Saved entries:
/-! `updLink`. -/
@[simp] theorem updLink_regs (pc : Nat) (f : Link → Link) (m : Mod) : (updLink pc f m).regs = m.regs := rfl
@[simp] theorem updLink_live (pc : Nat) (f : Link → Link) (m : Mod) : (updLink pc f m).live = m.live := rfl
@[simp] theorem updLink_ctr (pc : Nat) (f : Link → Link) (m : Mod) : (updLink pc f m).ctr = m.ctr := rfl
@[simp] theorem updLink_ctrWrap (pc : Nat) (f : Link → Link) (m : Mod) : (updLink pc f m).ctrWrap = m.ctrWrap := rfl
@[simp] theorem updLink_ctrEpoch (pc : Nat) (f : Link → Link) (m : Mod) : (updLink pc f m).ctrEpoch = m.ctrEpoch := rfl
@[simp] theorem updLink_d2d (pc : Nat) (f : Link → Link) (m : Mod) : (updLink pc f m).d2d = m.d2d := rfl
@[simp] theorem updLink_d2dFail (pc : Nat) (f : Link → Link) (m : Mod) : (updLink pc f m).d2dFail = m.d2dFail := rfl
@[simp] theorem updLink_dieSt (pc : Nat) (f : Link → Link) (m : Mod) : (updLink pc f m).dieSt = m.dieSt := rfl
@[simp] theorem updLink_hif (pc : Nat) (f : Link → Link) (m : Mod) : (updLink pc f m).hif = m.hif := rfl
@[simp] theorem updLink_clk (pc : Nat) (f : Link → Link) (m : Mod) : (updLink pc f m).clk = m.clk := rfl
@[simp] theorem updLink_tm (pc : Nat) (f : Link → Link) (m : Mod) : (updLink pc f m).tm = m.tm := rfl
@[simp] theorem updLink_flt (pc : Nat) (f : Link → Link) (m : Mod) : (updLink pc f m).flt = m.flt := rfl
@[simp] theorem updLink_bst (pc : Nat) (f : Link → Link) (m : Mod) : (updLink pc f m).bst = m.bst := rfl
@[simp] theorem updLink_flash (pc : Nat) (f : Link → Link) (m : Mod) : (updLink pc f m).flash = m.flash := rfl
@[simp] theorem updLink_conf (pc : Nat) (f : Link → Link) (m : Mod) : (updLink pc f m).conf = m.conf := rfl
@[simp] theorem updLink_sec (pc : Nat) (f : Link → Link) (m : Mod) : (updLink pc f m).sec = m.sec := rfl
@[simp] theorem updLink_keys (pc : Nat) (f : Link → Link) (m : Mod) : (updLink pc f m).keys = m.keys := rfl
@[simp] theorem updLink_tly (pc : Nat) (f : Link → Link) (m : Mod) : (updLink pc f m).tly = m.tly := rfl
@[simp] theorem updLink_pin (pc : Nat) (f : Link → Link) (m : Mod) : (updLink pc f m).pin = m.pin := rfl
@[simp] theorem updLink_lp (pc : Nat) (f : Link → Link) (m : Mod) : (updLink pc f m).lp = m.lp := rfl
@[simp] theorem updLink_lane (pc : Nat) (f : Link → Link) (m : Mod) : (updLink pc f m).lane = m.lane := rfl
@[simp] theorem updLink_xb (pc : Nat) (f : Link → Link) (m : Mod) : (updLink pc f m).xb = m.xb := rfl
@[simp] theorem updLink_tabs (pc : Nat) (f : Link → Link) (m : Mod) : (updLink pc f m).tabs = m.tabs := rfl
@[simp] theorem updLink_evr (pc : Nat) (f : Link → Link) (m : Mod) : (updLink pc f m).evr = m.evr := rfl
@[simp] theorem updLink_xlt (pc : Nat) (f : Link → Link) (m : Mod) : (updLink pc f m).xlt = m.xlt := rfl
@[simp] theorem updLink_trn (pc : Nat) (f : Link → Link) (m : Mod) : (updLink pc f m).trn = m.trn := rfl
@[simp] theorem updLink_drv (pc : Nat) (f : Link → Link) (m : Mod) : (updLink pc f m).drv = m.drv := rfl
@[simp] theorem updLink_pools (pc : Nat) (f : Link → Link) (m : Mod) : (updLink pc f m).pools = m.pools := rfl
@[simp] theorem updLink_pool (pc : Nat) (f : Link → Link) (m : Mod) : (updLink pc f m).pool = m.pool := rfl
@[simp] theorem updLink_smp (pc : Nat) (f : Link → Link) (m : Mod) : (updLink pc f m).smp = m.smp := rfl
@[simp] theorem updLink_azx (pc : Nat) (f : Link → Link) (m : Mod) : (updLink pc f m).azx = m.azx := rfl
@[simp] theorem updLink_shep (pc : Nat) (f : Link → Link) (m : Mod) : (updLink pc f m).shep = m.shep := rfl
@[simp] theorem updLink_todo (pc : Nat) (f : Link → Link) (m : Mod) : (updLink pc f m).todo = m.todo := rfl
@[simp] theorem updLink_out (pc : Nat) (f : Link → Link) (m : Mod) : (updLink pc f m).out = m.out := rfl
@[simp] theorem updLink_free (pc : Nat) (f : Link → Link) (m : Mod) : (updLink pc f m).free = m.free := rfl
@[simp] theorem updLink_burn (pc : Nat) (f : Link → Link) (m : Mod) : (updLink pc f m).burn = m.burn := rfl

-- THE TASK --
What needs duplicating is the run of lines from the one containing "m.todo := rfl" through the last line of the entries above, exact and complete.

-- REPLY TO THE TASK --
@[simp] theorem updLink_todo (pc : Nat) (f : Link → Link) (m : Mod) : (updLink pc f m).todo = m.todo := rfl
@[simp] theorem updLink_out (pc : Nat) (f : Link → Link) (m : Mod) : (updLink pc f m).out = m.out := rfl
@[simp] theorem updLink_free (pc : Nat) (f : Link → Link) (m : Mod) : (updLink pc f m).free = m.free := rfl
@[simp] theorem updLink_burn (pc : Nat) (f : Link → Link) (m : Mod) : (updLink pc f m).burn = m.burn := rfl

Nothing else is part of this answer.